──────── EXERCISE DATA ────────

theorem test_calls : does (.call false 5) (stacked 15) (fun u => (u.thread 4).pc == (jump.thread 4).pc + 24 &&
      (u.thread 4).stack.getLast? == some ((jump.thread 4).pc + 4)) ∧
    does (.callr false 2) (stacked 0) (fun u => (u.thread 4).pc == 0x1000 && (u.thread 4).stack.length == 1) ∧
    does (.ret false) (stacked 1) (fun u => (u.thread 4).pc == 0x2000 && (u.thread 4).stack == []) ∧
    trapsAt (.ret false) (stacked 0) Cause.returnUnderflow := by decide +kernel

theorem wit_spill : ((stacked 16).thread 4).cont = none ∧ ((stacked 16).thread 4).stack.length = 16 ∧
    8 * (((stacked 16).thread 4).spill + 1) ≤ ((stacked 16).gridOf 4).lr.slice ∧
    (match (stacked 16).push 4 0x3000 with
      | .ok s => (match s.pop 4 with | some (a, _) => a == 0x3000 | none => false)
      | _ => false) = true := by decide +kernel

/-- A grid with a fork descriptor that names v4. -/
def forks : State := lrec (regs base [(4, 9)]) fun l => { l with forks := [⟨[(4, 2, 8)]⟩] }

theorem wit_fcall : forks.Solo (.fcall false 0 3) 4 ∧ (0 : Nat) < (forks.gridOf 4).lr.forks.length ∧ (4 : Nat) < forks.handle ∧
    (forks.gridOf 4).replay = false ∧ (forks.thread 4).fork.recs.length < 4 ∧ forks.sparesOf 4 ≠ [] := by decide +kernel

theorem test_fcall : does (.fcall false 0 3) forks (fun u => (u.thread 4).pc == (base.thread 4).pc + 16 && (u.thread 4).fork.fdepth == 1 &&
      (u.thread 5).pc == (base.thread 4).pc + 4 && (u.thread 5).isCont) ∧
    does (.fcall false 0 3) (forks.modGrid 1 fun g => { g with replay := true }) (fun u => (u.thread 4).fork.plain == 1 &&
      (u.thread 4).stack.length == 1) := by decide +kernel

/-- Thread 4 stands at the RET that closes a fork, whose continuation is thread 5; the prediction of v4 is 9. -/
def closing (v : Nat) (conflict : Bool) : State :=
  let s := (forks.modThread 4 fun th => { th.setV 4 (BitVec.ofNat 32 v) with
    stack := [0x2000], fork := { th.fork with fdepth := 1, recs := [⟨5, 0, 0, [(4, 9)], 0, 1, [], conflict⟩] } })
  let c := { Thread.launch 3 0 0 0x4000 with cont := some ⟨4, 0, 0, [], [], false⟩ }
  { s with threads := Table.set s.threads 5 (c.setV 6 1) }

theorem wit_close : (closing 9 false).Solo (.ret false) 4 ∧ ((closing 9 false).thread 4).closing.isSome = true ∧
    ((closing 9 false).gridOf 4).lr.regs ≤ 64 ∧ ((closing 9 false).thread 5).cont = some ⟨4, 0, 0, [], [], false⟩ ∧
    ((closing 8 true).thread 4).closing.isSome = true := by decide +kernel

────────

> **TASK DIRECTIONS**:
All lines from the one containing "stack := [0x2000], fork" to the end of the records are to be duplicated exactly, and no other lines are to be given.

> **EXERCISE OUTPUT**:
    stack := [0x2000], fork := { th.fork with fdepth := 1, recs := [⟨5, 0, 0, [(4, 9)], 0, 1, [], conflict⟩] } })
  let c := { Thread.launch 3 0 0 0x4000 with cont := some ⟨4, 0, 0, [], [], false⟩ }
  { s with threads := Table.set s.threads 5 (c.setV 6 1) }

theorem wit_close : (closing 9 false).Solo (.ret false) 4 ∧ ((closing 9 false).thread 4).closing.isSome = true ∧
    ((closing 9 false).gridOf 4).lr.regs ≤ 64 ∧ ((closing 9 false).thread 5).cont = some ⟨4, 0, 0, [], [], false⟩ ∧
    ((closing 8 true).thread 4).closing.isSome = true := by decide +kernel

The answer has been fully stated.